US Govt uses CIA as its paramilitary wing

By Jay Kuten

A drone programme without review is incompatible with democracy. The recommendation by US President Barack Obama of national security adviser John Brennan as CIA director ought to be of concern to all who value democracy. Not that Brennan lacks basic qualifications. His 25 years with the CIA give him that. The Senate hearings on his confirmation tell another story, one of reticence to deal with torture, and of apparent eagerness to use drones to kill not only foreign enemies but US citizens.

The CIA itself has undergone a transformation over the past decade from an intelligence-gathering organisation - spying, to put it bluntly - to an operational paramilitary organisation. Those operations include kidnappings, "renditions", torture and assassinations. Ordinarily the work of intelligence agencies consists in collection of mountains of data and subjecting those mountains to analysis. Conclusions freighted with degrees of certainty are then provided to the executive for judgment and potential action. It's tedious work, not at all sexy, more George Smiley than James Bond.

Politicising that intelligence function after 9/11 provided the dubious rationale for Bush and Blair to invade Iraq.

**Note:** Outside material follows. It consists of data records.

/-- The commands that make and end things (R376, R377, R387, R391, R394, R423): PARTITION_CREATE makes a partition of unowned clusters of
working dies, its vaults zeroed and a seed for owner 0; OWNER_CREATE seeds an owner; QUEUE_CREATE an empty queue; KEY_BIND binds a key;
PARTITION_DESTROY contains the launches and, once no entry of their rings waits for a store, leaves no partition, no queue, no register of
its function and zeroed vaults. That KEY_BIND without a session is BADCMD is the model's reading, DEDUCED,
log 60. -/
def Sys2Proof.Claim.CreatingCommands : Prop :=
  ∀ (s : State) (c : Cmd) (vf o n h : Nat) (x : PartitionParams) (q : QueueParams) (seed key : BitVec 128), s.ready = true →
    let p := vf - 1
    let ok := fun (t : State) => (t.admin c.fn).responses = (s.admin c.fn).responses ++ [(c.tag, 0, 0)]
    (c.fn = 0 → partitionOk x = true → s.hasPart x.vf = false → (∀ k ∈ maskClusters x.clusters, s.clusterOwner k = none ∧ s.dieWorks k = true) →
      ∃ t, exec (.partitionCreate c x) s = .next t ∧ ok t ∧
        let z := t.part (x.vf - 1)
        z.clusters = maskClusters x.clusters ∧ z.queueCount = x.queues ∧ z.recipeCap = x.recipes ∧ z.segCap = x.segmentCap ∧
        z.ctxMiB = x.contextMiB ∧ z.tvb = x.tvb &&& ~~~(0x7FF#64) ∧ z.strong = x.strong ∧ z.sealedOnly = x.sealedOnly ∧ z.launches = [] ∧
        (∃ k, z.owners = [(0, { seed := k, ctr := [], xobs := [] })]) ∧ (∀ e ∈ t.mem, e.1 / 2 ^ 31 ∉ z.clusters) ∧
        t.queues = s.queues) ∧
    (c.fn ≠ 0 → ∃ t, exec (.partitionCreate c x) s = .next t ∧ t.parts = s.parts ∧
      (t.admin c.fn).responses = (s.admin c.fn).responses ++ [(c.tag, 1, 0)]) ∧
    (c.fn = 0 ∨ c.fn = vf → s.hasPart vf = true → 1 ≤ o → o ≤ 15 → seed ≠ 0 → (s.part p).ownerDeveloping o = none →
      (s.part p).busy (fun l => l.owner == o) = false → ∃ t, exec (.ownerCreate c vf o seed) s = .next t ∧ ok t ∧
        (t.part p).owner o = { seed := seed, ctr := [], xobs := [] }) ∧
    (c.fn = 0 ∨ c.fn = q.vf → s.hasPart q.vf = true → q.number ≤ 131071 → mapGet? (s.part (q.vf - 1)).owners q.owner ≠ none →
      ringSizeOk q.subSize = true → ringSizeOk q.cplSize = true → ((s.part (q.vf - 1)).clusters.any fun k => dieOf k == q.die) = true →
      (∀ e ∈ s.queues, e.1 ≠ q.number → e.2.vf = q.vf → e.2.index ≠ q.index ∧ ¬ (q.events = true ∧ e.2.events = true)) →
      (∀ e, s.queue? q.number = some e → e.vf = q.vf) → (s.part (q.vf - 1)).busy (fun l => l.queue == q.number) = false →
      ∃ t, exec (.queueCreate c q) s = .next t ∧ ok t ∧ ∃ e, t.queue? q.number = some e ∧ e.vf = q.vf ∧ e.index = q.index ∧
        e.owner = q.owner ∧ e.die = q.die ∧ e.subBase = q.subBase ∧ e.cplBase = q.cplBase ∧ e.subSize = q.subSize ∧ e.cplSize = q.cplSize ∧
        e.subHead = 0 ∧ e.subTail = 0 ∧ e.cplHead = 0 ∧ e.cplTail = 0 ∧ e.phase = true ∧
        e.pending = if q.events then (s.part (q.vf - 1)).held else []) ∧
    (c.fn ≠ 0 → s.hasPart c.fn = true → s.vfSession n c.fn = true → h ≤ 15 → ∃ t, exec (.keyBind c n h key) s = .next t ∧ ok t ∧
      mapGet? (t.part (c.fn - 1)).keys h = some key) ∧
    (c.fn ≠ 0 → s.vfSession n c.fn = false → exec (.keyBind c n h key) s = .next (s.respond c .badCmd 0)) ∧
    (c.fn = 0 → s.hasPart vf = true →
      let me := Work.destroy c vf
      let u := (s.ended me).killAll p 0x0004
      (u.storesAwaited vf = true → exec (.partitionDestroy c vf) s = .next (u.begin me)) ∧
      (u.storesAwaited vf = false → risesFrom 0 s.parts = true → ∃ t, exec (.partitionDestroy c vf) s = .next t ∧ ok t ∧
        mapGet? t.parts p = none ∧ (∀ e ∈ t.queues, e.2.vf ≠ vf) ∧ (∀ e ∈ t.mem, e.1 / 2 ^ 31 ∉ (s.part p).clusters) ∧
        (∀ e ∈ t.bars, e.1 / 2 ^ 35 ≠ vf) ∧ ∀ e ∈ t.sessions, e.2.port ≠ .doe vf))
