-- ==== Sys2Proof/Laws/State.lean ====
section
/-!
SUPPORT. What each update of the state leaves alone, field by field, and what reading a core, a slot or a partition gives after
writing it.
-/
namespace Sys2Proof.Machine

/-! ### setCore -/

@[simp] theorem State.setCore_inbox (s : State) (c : Nat) (k : Core) : (s.setCore c k).inbox = s.inbox := rfl
@[simp] theorem State.setCore_begun (s : State) (c : Nat) (k : Core) : (s.setCore c k).begun = s.begun := rfl
@[simp] theorem State.setCore_curCore (s : State) (c : Nat) (k : Core) : (s.setCore c k).curCore = s.curCore := rfl
@[simp] theorem State.setCore_curSlot (s : State) (c : Nat) (k : Core) : (s.setCore c k).curSlot = s.curSlot := rfl
@[simp] theorem State.setCore_cycle (s : State) (c : Nat) (k : Core) : (s.setCore c k).cycle = s.cycle := rfl
@[simp] theorem State.setCore_turn (s : State) (c : Nat) (k : Core) : (s.setCore c k).turn = s.turn := rfl
@[simp] theorem State.setCore_stamp (s : State) (c : Nat) (k : Core) : (s.setCore c k).stamp = s.stamp := rfl
@[simp] theorem State.setCore_freeCtr (s : State) (c : Nat) (k : Core) : (s.setCore c k).freeCtr = s.freeCtr := rfl
@[simp] theorem State.setCore_sent (s : State) (c : Nat) (k : Core) : (s.setCore c k).sent = s.sent := rfl
@[simp] theorem State.setCore_mem (s : State) (c : Nat) (k : Core) : (s.setCore c k).mem = s.mem := rfl
@[simp] theorem State.setCore_memBad (s : State) (c : Nat) (k : Core) : (s.setCore c k).memBad = s.memBad := rfl
@[simp] theorem State.setCore_latent (s : State) (c : Nat) (k : Core) : (s.setCore c k).latent = s.latent := rfl
@[simp] theorem State.setCore_l2 (s : State) (c : Nat) (k : Core) : (s.setCore c k).l2 = s.l2 := rfl
@[simp] theorem State.setCore_clusters (s : State) (c : Nat) (k : Core) : (s.setCore c k).clusters = s.clusters := rfl
@[simp] theorem State.setCore_parts (s : State) (c : Nat) (k : Core) : (s.setCore c k).parts = s.parts := rfl
@[simp] theorem State.setCore_packets (s : State) (c : Nat) (k : Core) : (s.setCore c k).packets = s.packets := rfl
@[simp] theorem State.setCore_hostMem (s : State) (c : Nat) (k : Core) : (s.setCore c k).hostMem = s.hostMem := rfl
@[simp] theorem State.setCore_queues (s : State) (c : Nat) (k : Core) : (s.setCore c k).queues = s.queues := rfl
@[simp] theorem State.setCore_admins (s : State) (c : Nat) (k : Core) : (s.setCore c k).admins = s.admins := rfl
@[simp] theorem State.setCore_pfEvents (s : State) (c : Nat) (k : Core) : (s.setCore c k).pfEvents = s.pfEvents := rfl
@[simp] theorem State.setCore_spdm (s : State) (c : Nat) (k : Core) : (s.setCore c k).spdm = s.spdm := rfl
@[simp] theorem State.setCore_sessions (s : State) (c : Nat) (k : Core) : (s.setCore c k).sessions = s.sessions := rfl
@[simp] theorem State.setCore_ide (s : State) (c : Nat) (k : Core) : (s.setCore c k).ide = s.ide := rfl
@[simp] theorem State.setCore_ready (s : State) (c : Nat) (k : Core) : (s.setCore c k).ready = s.ready := rfl
@[simp] theorem State.setCore_recovery (s : State) (c : Nat) (k : Core) : (s.setCore c k).recovery = s.recovery := rfl
@[simp] theorem State.setCore_fwVersion (s : State) (c : Nat) (k : Core) : (s.setCore c k).fwVersion = s.fwVersion := rfl
@[simp] theorem State.setCore_fwFuse (s : State) (c : Nat) (k : Core) : (s.setCore c k).fwFuse = s.fwFuse := rfl
@[simp] theorem State.setCore_fwStaged (s : State) (c : Nat) (k : Core) : (s.setCore c k).fwStaged = s.fwStaged := rfl
@[simp] theorem State.setCore_dies (s : State) (c : Nat) (k : Core) : (s.setCore c k).dies = s.dies := rfl
@[simp] theorem State.setCore_thermalLimit (s : State) (c : Nat) (k : Core) : (s.setCore c k).thermalLimit = s.thermalLimit := rfl
@[simp] theorem State.setCore_powerFloor (s : State) (c : Nat) (k : Core) : (s.setCore c k).powerFloor = s.powerFloor := rfl
@[simp] theorem State.setCore_powerCap (s : State) (c : Nat) (k : Core) : (s.setCore c k).powerCap = s.powerCap := rfl
@[simp] theorem State.setCore_lastReset (s : State) (c : Nat) (k : Core) : (s.setCore c k).lastReset = s.lastReset := rfl
@[simp] theorem State.setCore_debugger (s : State) (c : Nat) (k : Core) : (s.setCore c k).debugger = s.debugger := rfl
@[simp] theorem State.setCore_banks (s : State) (c : Nat) (k : Core) : (s.setCore c k).banks = s.banks := rfl
@[simp] theorem State.setCore_scrubbed (s : State) (c : Nat) (k : Core) : (s.setCore c k).scrubbed = s.scrubbed := rfl
@[simp] theorem State.setCore_replays (s : State) (c : Nat) (k : Core) : (s.setCore c k).replays = s.replays := rfl
@[simp] theorem State.setCore_pkgid (s : State) (c : Nat) (k : Core) : (s.setCore c k).pkgid = s.pkgid := rfl
@[simp] theorem State.setCore_dtags (s : State) (c : Nat) (k : Core) : (s.setCore c k).dtags = s.dtags := rfl
@[simp] theorem State.setCore_routes (s : State) (c : Nat) (k : Core) : (s.setCore c k).routes = s.routes := rfl
@[simp] theorem State.setCore_bars (s : State) (c : Nat) (k : Core) : (s.setCore c k).bars = s.bars := rfl
@[simp] theorem State.setCore_ports (s : State) (c : Nat) (k : Core) : (s.setCore c k).ports = s.ports := rfl
@[simp] theorem State.setCore_nextSeq (s : State) (c : Nat) (k : Core) : (s.setCore c k).nextSeq = s.nextSeq := rfl
@[simp] theorem State.setCore_ackSent (s : State) (c : Nat) (k : Core) : (s.setCore c k).ackSent = s.ackSent := rfl
@[simp] theorem State.setCore_outstanding (s : State) (c : Nat) (k : Core) : (s.setCore c k).outstanding = s.outstanding := rfl
@[simp] theorem State.setCore_windows (s : State) (c : Nat) (k : Core) : (s.setCore c k).windows = s.windows := rfl
@[simp] theorem State.setCore_failed (s : State) (c : Nat) (k : Core) : (s.setCore c k).failed = s.failed := rfl
@[simp] theorem State.setCore_remoteCtr (s : State) (c : Nat) (k : Core) : (s.setCore c k).remoteCtr = s.remoteCtr := rfl
@[simp] theorem State.setCore_remoteSeeds (s : State) (c : Nat) (k : Core) : (s.setCore c k).remoteSeeds = s.remoteSeeds := rfl
@[simp] theorem State.setCore_keepalives (s : State) (c : Nat) (k : Core) : (s.setCore c k).keepalives = s.keepalives := rfl
@[simp] theorem State.setCore_replied (s : State) (c : Nat) (k : Core) : (s.setCore c k).replied = s.replied := rfl
@[simp] theorem State.setCore_vaultBad (s : State) (c : Nat) (k : Core) : (s.setCore c k).vaultBad = s.vaultBad := rfl
@[simp] theorem State.setCore_fwDigest (s : State) (c : Nat) (k : Core) : (s.setCore c k).fwDigest = s.fwDigest := rfl
@[simp] theorem State.setCore_fwSignature (s : State) (c : Nat) (k : Core) : (s.setCore c k).fwSignature = s.fwSignature := rfl
@[simp] theorem State.setCore_debugLog (s : State) (c : Nat) (k : Core) : (s.setCore c k).debugLog = s.debugLog := rfl
@[simp] theorem State.setCore_decided (s : State) (c : Nat) (k : Core) : (s.setCore c k).decided = s.decided := rfl
@[simp] theorem State.setCore_unrouted (s : State) (c : Nat) (k : Core) : (s.setCore c k).unrouted = s.unrouted := rfl
@[simp] theorem State.setCore_announced (s : State) (c : Nat) (k : Core) : (s.setCore c k).announced = s.announced := rfl
@[simp] theorem State.setCore_reports (s : State) (c : Nat) (k : Core) : (s.setCore c k).reports = s.reports := rfl
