-- ==== Sys2Proof/Tests/Slice0.lean ====
section
/-!
SUPPORT. Tests of the model, with expected values taken from the spec's worked examples and tables or computed by hand from its
rules, and the witnesses: for each claim, a concrete state and operands that meet the hypotheses of its clauses.
-/
namespace Sys2Proof.Tests
open Sys2Proof.Machine

-- one theorem after the other: each waits in a thread of its own otherwise
set_option Elab.async false

/-! ### Helpers -/

/-- The word decodes. -/
def decodes32 (w : Nat) : Bool := match decode32 w with | .ok _ => true | .error _ => false
/-- The instruction goes on to a state with a property. -/
def goes (i : Instr) (s : State) (p : State → Bool) : Bool :=
  match exec i s with
  | .next t => p t
  | .fault _ => false
  | .refused _ => false
/-- The state an instruction goes on to. -/
def after (i : Instr) (s : State) : State :=
  match exec i s with
  | .next t => t
  | .fault _ => s
  | .refused _ => s
/-- A part of a meaning succeeds, with a property of its value and state. -/
def okWith {α : Type} (m : M α) (s : State) (p : α → State → Bool) : Bool :=
  match m s with
  | .ok (a, t) => p a t
  | .error _ => false
/-- It ends with a trap of a cause. -/
def trapsWith {α : Type} (m : M α) (s : State) (c : Cause) : Bool :=
  match m s with
  | .ok _ => false
  | .error st => match st with
    | .trap x _ => x == c
    | _ => false
/-- The bench with scalar registers set. -/
def regs (l : List (Nat × Word)) (s : State := State.bench) : State := l.foldl (fun s e => s.setX (BitVec.ofNat 5 e.1) e.2) s
/-- The bench with lanes of vector registers set. -/
def vecs (l : List (Nat × List HWord)) (s : State := State.bench) : State :=
  l.foldl (fun s e => s.setV (BitVec.ofNat 5 e.1) (ofLanes fun i => e.2.getD i 0)) s
/-- The bench with its slot changed. -/
def slot (f : Slot → Slot) (s : State := State.bench) : State := s.modMe f
/-- The bench with its core changed. -/
def core (f : Core → Core) (s : State := State.bench) : State := s.modMyCore f
/-- The bench with its partition changed. -/
def part (f : Partition → Partition) (s : State := State.bench) : State := s.modPart 0 f
/-- The slot in S mode. -/
def smode (s : State := State.bench) : State := slot (fun t => { t with sw := { t.sw with s := true } }) s
/-- A deterministic task. -/
def det (s : State := State.bench) : State := slot (fun t => { t with sw := { t.sw with dm := true } }) s
/-- A local tray pointer. -/
def tray (off : Nat) : Word := 0x1000000000000000 ||| BitVec.ofNat 64 off
/-- A peer tray pointer to a core of rank 0. -/
def peer (c off : Nat) : Word := 0x2000000000000000 ||| BitVec.ofNat 64 (c * 2 ^ 40 + off)
/-- Register 1 pending on engine entry 7. -/
def pending (s : State := State.bench) : State := slot (fun t => { t with marks := t.marks.set (1 : Fin 16) (some 7) }) s
/-- A development task in the slot, of record 3. -/
def devTask : DevTask := { recipe := 3, depth := 1, root := .slot 0 1 }
def inDev (s : State := State.bench) : State := slot (fun t => { t with kind := .dev devTask }) s

/-- No register of the bench is pending, so every premise `unmarked` of the statements holds there. -/
theorem witness_unmarked (rs : List Reg) : State.bench.unmarked rs :=
  have h : ∀ r : Reg, State.bench.markOf r = none := by decide +kernel
  fun r _ => h r
/-- The bench's slot runs no development. -/
theorem witness_no_development : ∀ d, State.bench.me.kind ≠ .dev d := by
  have h : State.bench.me.kind = .lane := by decide +kernel
  rw [h]; nofun
/-- A slot that runs a development, as the claims on developments ask. -/
theorem witness_development : inDev.me.kind = .dev devTask := by decide +kernel

/-! ### Well-formedness -/

/-- An ill-formed term for each check of well-formedness, which the check refuses (R27, R38-R43). -/
theorem test_ill_formed : ∀ i ∈ [
    Instr.cVmov 0 0, .bfx 1 2 60 4, .bfi 1 2 63 1, .br 9 false 0, .br 8 true 0, .vredAdd 1 2 .f16x2, .vredMin 1 2 .bf16x2,
    .vredMax 1 2 .f16x2, .vfma 1 2 3 .i32, .vfrcp 1 2 .i32, .vfrcp 1 2 .bf16x2, .vfrsq 1 2 .f16x2, .vcmp 1 2 .uno false .i32,
    .vcmp 1 2 .ltu false .f32, .vcmp 1 2 .eq true .bf16x2, .vcvt 1 2 .fp32 .rne false .fp4s, .vcvt 1 2 .fp4s .rne false .fp32,
    .ldg 1 2 3 .d, .sts 1 2 3 .d, .pref 4 1 0, .pref 16 1 0, .qfn 0, .mst 1 0 0 .fp16, .mst 1 0 9 .fp16, .acst 1 2 .fp4s false .f32,
    .act 1 2 3 .i32 .scale, .rdc 1 19, .wrc 1 34, .rdc 1 48],
    i.wf = false := by decide
/-- Neighbours of those terms at the limits of the checks are well formed. -/
theorem test_well_formed : ∀ i ∈ [
    Instr.cVmov 1 0, .bfx 1 2 60 3, .bfi 1 2 63 0, .br 8 false 0, .br 7 true 0, .vredAdd 1 2 .f64, .vfma 1 2 3 .f16x2,
    .vfrcp 1 2 .f64, .vcmp 1 2 .leu false .i32, .vcmp 1 2 .uno false .f64, .vcvt 1 2 .fp6e3 .sr true .n4, .ldg 1 2 3 .w, .pref 3 1 0,
    .pref 15 1 0, .qfn 1, .mst 1 511 8 .fp16, .acst 1 2 .n4 true .i32, .act 1 2 3 .i32 .max, .rdc 1 18, .wrc 1 47, .wrc 1 33],
    i.wf = true := by decide

/-! ### Decoding -/

/-- Words of the scalar operations (R29, R40), field by field from the highest bit. -/
theorem test_decode_alu : ∀ p ∈ [
    (0b0000000000_00101_10100_00011_000000_1, Instr.add 3 20 5),
    (0b0000000001_00101_10100_00011_000000_1, .sub 3 20 5),
    (0b0000000010_00101_10100_00011_000000_1, .mul 3 20 5),
    (0b0000000011_00101_10100_00011_000000_1, .mulh 3 20 5),
    (0b0000000100_00101_10100_00011_000000_1, .mulhu 3 20 5),
    (0b0000000101_00101_10100_00011_000000_1, .div 3 20 5),
    (0b0000000110_00101_10100_00011_000000_1, .divu 3 20 5),
    (0b0000000111_00101_10100_00011_000000_1, .rem 3 20 5),
    (0b0000001000_00101_10100_00011_000000_1, .remu 3 20 5),
    (0b0000001001_00101_10100_00011_000000_1, .and 3 20 5),
    (0b0000001010_00101_10100_00011_000000_1, .or 3 20 5),
    (0b0000001011_00101_10100_00011_000000_1, .xor 3 20 5),
    (0b0000001100_00101_10100_00011_000000_1, .andn 3 20 5),
    (0b0000001101_00101_10100_00011_000000_1, .shl 3 20 5),
    (0b0000001110_00101_10100_00011_000000_1, .shr 3 20 5),
    (0b0000001111_00101_10100_00011_000000_1, .sar 3 20 5),
    (0b0000010000_00101_10100_00011_000000_1, .rol 3 20 5),
    (0b0000010001_00101_10100_00011_000000_1, .min 3 20 5),
    (0b0000010010_00101_10100_00011_000000_1, .minu 3 20 5),
    (0b0000010011_00101_10100_00011_000000_1, .max 3 20 5),
    (0b0000010100_00101_10100_00011_000000_1, .maxu 3 20 5),
    (0b0000011010_00101_10100_00011_000000_1, .lea1 3 20 5),
    (0b0000011011_00101_10100_00011_000000_1, .lea2 3 20 5),
    (0b0000011100_00101_10100_00011_000000_1, .lea4 3 20 5),
    (0b0000011101_00101_10100_00011_000000_1, .lea8 3 20 5),
    (0b0000011111_00101_10100_00011_000000_1, .ptag 3 20 5),
    (0b0000010101_00000_10100_00011_000000_1, .clz 3 20),
    (0b0000010110_00000_10100_00011_000000_1, .popc 3 20),
    (0b0000010111_00000_10100_00011_000000_1, .sextB 3 20),
    (0b0000011000_00000_10100_00011_000000_1, .sextH 3 20),
    (0b0000011001_00000_10100_00011_000000_1, .sextW 3 20),
    (0b0000011110_00000_10100_00011_000000_1, .mov 3 20)],
    decode32 p.1 = .ok p.2 := by decide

Then these governments turned away from fox work to become the hedgehogs of the Dick Cheney stripe, and moved into what Cheney called "the Dark Side". Bush and Cheney have openly acknowledged their authorisation of torture, relying upon flimsy justifications provided in memos by the compliant Office of Legal Counsel, Department of Justice, with the odious euphemism, "enhanced interrogation techniques".

Brennan is a left-over from that period. He admits he knew about water-boarding, a technique he now describes as "reprehensible" but refuses to describe as "torture". He claims to have given his reservations in private, but felt he had no other duty, as he did not have direct authority. This view of himself as the metaphorical "good German" fails the simplest moral test. Neither the perpetrator nor the bystander can escape responsibility.

Mr Brennan has more recently been especially associated with the drone programme. Begun under the Bush regime, the programme targeting terrorist suspects has been elaborated under Obama, and Brennan is reported to pick the targets.

While Obama repudiated the infamous "torture memos" in 2009, he has nevertheless relied on extremely similar legal argument in authorising lethal force not only against al-Qaeda combatants in Afghanistan or in Yemen but also against American citizens deemed to pose an "imminent threat". A version of the legal documents leaked to MSNBC argues that if an "informed, high-ranking official" decides that an American citizen poses an "imminent threat" to that country and that capture is deemed not possible, it's OK to order a drone strike.

That is where Mr Brennan came in, and his appointment to head the CIA could only signal the administration's intention to rely more on the paramilitary side of the CIA, with consequent lesser focus on the tedium of intelligence-gathering and analysis.

During the last electoral campaign, Obama quite properly called out his opponent Mitt Romney for his refusal to publish details of his taxes and to amplify with facts his claim that he, Romney, knew how to fix the economy. The Democrats pointed out that Romney's campaign boiled down to three words: Just trust me. The voters were not persuaded, and now it's Obama's turn on the subject of targeted killings, for which Brennan has been chiefly responsible.

Obama's claim, like that of Bush in his justifying of torture or warrantless eavesdropping or limitless detention of prisoners, rests on an extension of powers claimed by Congress' authorisation for use of force after 9/11. He has not set forth his reasoning to the people.

Power once exerted is unlikely to be given up. The precedent Obama claims is of the unfettered authority of the executive over human life, without prior due process or subsequent review, turning 224 years of US history on its head. The danger to democracy is evident. If war is too complicated to be left to the generals, so democracy is too fragile to be left to politicians. Trust without oversight is untenable.